# Directions for this task
In the data below, one line contains "R212), completes (R203)." and a later one contains "let s1 := s.endTxn p k e y t". Print both, with every line between them, exactly and alone.

# Input records
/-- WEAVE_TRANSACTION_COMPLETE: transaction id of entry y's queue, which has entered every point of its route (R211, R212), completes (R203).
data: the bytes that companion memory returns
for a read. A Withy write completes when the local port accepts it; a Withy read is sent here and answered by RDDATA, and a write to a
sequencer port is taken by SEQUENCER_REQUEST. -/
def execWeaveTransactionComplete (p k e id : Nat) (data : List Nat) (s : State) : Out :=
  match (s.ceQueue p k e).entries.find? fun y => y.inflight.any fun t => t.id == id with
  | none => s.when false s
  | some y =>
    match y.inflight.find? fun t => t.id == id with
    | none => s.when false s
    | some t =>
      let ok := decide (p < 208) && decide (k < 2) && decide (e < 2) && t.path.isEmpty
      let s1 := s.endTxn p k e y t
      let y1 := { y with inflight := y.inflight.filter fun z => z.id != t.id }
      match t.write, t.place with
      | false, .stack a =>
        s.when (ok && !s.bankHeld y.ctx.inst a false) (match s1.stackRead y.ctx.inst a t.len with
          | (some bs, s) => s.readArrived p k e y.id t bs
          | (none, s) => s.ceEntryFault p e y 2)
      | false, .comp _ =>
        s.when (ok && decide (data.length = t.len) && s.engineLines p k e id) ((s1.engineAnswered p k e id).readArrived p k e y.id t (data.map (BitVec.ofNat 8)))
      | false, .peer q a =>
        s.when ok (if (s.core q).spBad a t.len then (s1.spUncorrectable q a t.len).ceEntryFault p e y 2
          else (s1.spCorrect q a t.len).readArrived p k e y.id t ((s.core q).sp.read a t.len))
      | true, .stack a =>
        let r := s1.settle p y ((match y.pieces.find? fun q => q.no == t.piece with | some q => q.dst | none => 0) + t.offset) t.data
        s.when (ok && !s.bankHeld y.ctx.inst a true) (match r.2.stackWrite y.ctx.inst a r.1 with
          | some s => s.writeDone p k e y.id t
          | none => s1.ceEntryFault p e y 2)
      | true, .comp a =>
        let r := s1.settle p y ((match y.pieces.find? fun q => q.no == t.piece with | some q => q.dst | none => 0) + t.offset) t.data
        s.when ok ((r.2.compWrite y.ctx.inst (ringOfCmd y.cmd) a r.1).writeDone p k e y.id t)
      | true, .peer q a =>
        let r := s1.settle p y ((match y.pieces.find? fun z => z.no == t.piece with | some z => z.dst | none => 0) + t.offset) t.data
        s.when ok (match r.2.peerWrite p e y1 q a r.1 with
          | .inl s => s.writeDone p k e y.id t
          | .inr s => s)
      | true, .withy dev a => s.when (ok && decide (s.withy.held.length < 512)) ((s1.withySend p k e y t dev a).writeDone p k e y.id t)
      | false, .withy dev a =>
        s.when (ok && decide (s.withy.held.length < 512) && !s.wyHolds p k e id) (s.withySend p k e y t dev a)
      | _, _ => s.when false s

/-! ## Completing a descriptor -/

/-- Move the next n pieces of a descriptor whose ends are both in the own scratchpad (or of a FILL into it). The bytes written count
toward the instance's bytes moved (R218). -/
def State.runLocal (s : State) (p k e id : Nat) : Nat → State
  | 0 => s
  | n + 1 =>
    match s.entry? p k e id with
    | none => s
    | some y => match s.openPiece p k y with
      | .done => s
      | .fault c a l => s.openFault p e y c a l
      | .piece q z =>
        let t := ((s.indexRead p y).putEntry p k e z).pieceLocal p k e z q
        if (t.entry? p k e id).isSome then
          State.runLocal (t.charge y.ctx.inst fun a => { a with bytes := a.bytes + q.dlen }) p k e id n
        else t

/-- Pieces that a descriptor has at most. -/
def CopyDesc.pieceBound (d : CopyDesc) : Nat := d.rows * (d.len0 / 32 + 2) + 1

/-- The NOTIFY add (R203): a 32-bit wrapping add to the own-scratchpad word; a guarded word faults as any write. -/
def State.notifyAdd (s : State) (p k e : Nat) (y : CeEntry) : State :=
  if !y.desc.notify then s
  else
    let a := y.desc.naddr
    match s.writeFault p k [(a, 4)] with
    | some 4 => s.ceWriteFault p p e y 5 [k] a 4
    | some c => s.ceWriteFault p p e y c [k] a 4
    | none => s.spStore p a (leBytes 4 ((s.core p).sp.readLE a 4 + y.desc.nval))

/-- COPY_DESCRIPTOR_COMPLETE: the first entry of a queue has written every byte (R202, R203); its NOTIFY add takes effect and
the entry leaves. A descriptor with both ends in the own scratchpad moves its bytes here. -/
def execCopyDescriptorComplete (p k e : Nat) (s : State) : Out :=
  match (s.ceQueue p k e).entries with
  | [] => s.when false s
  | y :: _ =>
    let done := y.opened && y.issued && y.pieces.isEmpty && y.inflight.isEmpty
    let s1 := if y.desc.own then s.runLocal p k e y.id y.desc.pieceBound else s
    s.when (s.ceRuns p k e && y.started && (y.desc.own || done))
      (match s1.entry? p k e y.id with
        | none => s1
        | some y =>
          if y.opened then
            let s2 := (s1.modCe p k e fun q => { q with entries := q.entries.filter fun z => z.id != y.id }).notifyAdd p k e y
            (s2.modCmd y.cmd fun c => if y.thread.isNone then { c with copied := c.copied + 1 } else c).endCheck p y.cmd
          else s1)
---
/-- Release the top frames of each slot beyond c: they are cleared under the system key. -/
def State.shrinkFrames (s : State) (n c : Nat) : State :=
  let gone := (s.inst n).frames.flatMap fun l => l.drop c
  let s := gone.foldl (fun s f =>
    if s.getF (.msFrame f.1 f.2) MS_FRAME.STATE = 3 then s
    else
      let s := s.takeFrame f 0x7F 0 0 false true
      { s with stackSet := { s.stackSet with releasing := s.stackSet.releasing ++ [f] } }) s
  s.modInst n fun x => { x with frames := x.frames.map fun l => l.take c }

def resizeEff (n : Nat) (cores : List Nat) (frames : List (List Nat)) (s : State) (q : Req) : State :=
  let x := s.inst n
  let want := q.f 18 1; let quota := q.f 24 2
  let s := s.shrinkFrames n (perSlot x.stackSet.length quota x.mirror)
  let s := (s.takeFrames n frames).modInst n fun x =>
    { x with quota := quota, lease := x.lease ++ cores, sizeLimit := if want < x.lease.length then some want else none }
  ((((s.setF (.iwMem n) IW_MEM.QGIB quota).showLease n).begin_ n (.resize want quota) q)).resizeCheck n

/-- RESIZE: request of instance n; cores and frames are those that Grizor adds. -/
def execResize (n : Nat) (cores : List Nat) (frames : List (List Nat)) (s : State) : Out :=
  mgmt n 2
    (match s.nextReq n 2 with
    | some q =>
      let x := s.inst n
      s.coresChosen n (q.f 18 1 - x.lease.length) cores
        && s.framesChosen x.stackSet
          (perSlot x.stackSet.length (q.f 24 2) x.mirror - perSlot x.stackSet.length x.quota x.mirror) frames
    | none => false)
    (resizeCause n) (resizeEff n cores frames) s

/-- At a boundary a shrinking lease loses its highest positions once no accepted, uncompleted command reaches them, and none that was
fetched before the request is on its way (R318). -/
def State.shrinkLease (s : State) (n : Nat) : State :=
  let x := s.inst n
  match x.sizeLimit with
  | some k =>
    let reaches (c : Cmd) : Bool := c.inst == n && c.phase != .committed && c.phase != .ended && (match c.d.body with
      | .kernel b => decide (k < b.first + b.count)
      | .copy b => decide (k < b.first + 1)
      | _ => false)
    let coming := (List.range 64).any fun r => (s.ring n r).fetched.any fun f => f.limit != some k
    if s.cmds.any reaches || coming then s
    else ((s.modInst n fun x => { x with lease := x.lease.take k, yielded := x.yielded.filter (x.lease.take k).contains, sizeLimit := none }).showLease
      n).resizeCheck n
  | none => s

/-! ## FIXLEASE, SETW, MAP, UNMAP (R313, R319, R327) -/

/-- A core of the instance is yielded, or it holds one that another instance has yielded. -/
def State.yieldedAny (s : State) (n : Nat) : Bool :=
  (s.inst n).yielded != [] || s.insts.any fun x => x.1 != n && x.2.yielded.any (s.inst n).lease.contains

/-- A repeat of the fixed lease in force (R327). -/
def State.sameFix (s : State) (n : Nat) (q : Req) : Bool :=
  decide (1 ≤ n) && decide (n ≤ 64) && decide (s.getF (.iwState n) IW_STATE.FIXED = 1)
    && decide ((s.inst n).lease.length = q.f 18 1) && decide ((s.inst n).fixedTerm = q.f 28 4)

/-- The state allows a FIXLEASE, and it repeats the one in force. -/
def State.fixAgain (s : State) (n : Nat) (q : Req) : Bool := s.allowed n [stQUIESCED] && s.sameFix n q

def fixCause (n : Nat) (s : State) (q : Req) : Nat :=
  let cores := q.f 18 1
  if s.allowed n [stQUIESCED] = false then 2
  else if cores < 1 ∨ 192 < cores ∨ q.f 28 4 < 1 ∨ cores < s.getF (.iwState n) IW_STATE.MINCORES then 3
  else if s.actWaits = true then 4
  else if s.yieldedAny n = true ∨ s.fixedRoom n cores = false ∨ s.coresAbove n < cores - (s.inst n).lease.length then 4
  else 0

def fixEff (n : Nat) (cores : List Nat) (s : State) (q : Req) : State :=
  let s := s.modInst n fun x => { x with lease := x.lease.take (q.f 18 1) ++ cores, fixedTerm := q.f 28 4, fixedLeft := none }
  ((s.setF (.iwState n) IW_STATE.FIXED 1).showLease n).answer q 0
==
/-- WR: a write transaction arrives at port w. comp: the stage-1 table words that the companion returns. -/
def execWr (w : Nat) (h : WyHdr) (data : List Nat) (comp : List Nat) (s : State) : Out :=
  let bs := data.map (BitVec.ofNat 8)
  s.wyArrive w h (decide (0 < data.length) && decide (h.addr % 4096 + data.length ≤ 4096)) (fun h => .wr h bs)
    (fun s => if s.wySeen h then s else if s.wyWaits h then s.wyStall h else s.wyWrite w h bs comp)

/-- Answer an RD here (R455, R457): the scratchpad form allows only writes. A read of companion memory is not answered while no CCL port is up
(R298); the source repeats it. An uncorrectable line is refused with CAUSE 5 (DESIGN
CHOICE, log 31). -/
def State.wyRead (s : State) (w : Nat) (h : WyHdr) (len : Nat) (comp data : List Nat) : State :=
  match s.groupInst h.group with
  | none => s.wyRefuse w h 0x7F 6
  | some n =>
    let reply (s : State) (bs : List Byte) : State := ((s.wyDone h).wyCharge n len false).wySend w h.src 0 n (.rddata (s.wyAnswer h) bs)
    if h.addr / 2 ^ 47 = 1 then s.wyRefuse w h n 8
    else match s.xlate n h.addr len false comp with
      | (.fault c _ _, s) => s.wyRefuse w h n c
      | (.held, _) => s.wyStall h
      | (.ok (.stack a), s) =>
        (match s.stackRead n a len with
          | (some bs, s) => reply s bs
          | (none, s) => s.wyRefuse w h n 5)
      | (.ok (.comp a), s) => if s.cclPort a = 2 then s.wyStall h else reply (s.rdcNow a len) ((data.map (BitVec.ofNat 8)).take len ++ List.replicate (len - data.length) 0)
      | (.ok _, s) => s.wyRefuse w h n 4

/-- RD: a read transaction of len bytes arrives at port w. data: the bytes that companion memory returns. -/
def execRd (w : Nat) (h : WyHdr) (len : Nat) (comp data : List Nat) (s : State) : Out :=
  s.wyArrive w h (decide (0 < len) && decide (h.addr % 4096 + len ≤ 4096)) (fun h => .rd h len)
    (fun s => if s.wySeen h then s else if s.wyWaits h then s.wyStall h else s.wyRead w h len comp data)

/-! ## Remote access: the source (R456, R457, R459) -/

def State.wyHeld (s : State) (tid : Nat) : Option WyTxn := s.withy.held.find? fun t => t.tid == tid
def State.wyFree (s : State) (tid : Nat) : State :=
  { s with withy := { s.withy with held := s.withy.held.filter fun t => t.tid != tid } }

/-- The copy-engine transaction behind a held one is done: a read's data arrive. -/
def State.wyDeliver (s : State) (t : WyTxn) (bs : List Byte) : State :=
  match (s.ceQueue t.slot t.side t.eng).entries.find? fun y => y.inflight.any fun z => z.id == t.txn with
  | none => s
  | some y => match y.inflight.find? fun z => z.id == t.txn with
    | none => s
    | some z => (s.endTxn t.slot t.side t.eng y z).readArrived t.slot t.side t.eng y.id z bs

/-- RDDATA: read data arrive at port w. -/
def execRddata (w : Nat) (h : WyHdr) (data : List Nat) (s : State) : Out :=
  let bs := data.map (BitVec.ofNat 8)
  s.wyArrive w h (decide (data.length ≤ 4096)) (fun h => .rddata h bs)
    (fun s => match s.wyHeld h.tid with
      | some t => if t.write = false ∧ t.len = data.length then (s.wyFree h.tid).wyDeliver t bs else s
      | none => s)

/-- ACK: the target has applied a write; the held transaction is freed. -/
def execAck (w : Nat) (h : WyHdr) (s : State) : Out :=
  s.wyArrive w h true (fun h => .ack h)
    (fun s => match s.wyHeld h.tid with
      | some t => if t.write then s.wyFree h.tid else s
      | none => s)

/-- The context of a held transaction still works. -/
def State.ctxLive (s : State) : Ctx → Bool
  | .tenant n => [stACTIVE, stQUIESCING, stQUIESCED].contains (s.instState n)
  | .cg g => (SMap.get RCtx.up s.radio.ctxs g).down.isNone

# Exercise answer
/-- WEAVE_TRANSACTION_COMPLETE: transaction id of entry y's queue, which has entered every point of its route (R211, R212), completes (R203).
data: the bytes that companion memory returns
for a read. A Withy write completes when the local port accepts it; a Withy read is sent here and answered by RDDATA, and a write to a
sequencer port is taken by SEQUENCER_REQUEST. -/
def execWeaveTransactionComplete (p k e id : Nat) (data : List Nat) (s : State) : Out :=
  match (s.ceQueue p k e).entries.find? fun y => y.inflight.any fun t => t.id == id with
  | none => s.when false s
  | some y =>
    match y.inflight.find? fun t => t.id == id with
    | none => s.when false s
    | some t =>
      let ok := decide (p < 208) && decide (k < 2) && decide (e < 2) && t.path.isEmpty
      let s1 := s.endTxn p k e y t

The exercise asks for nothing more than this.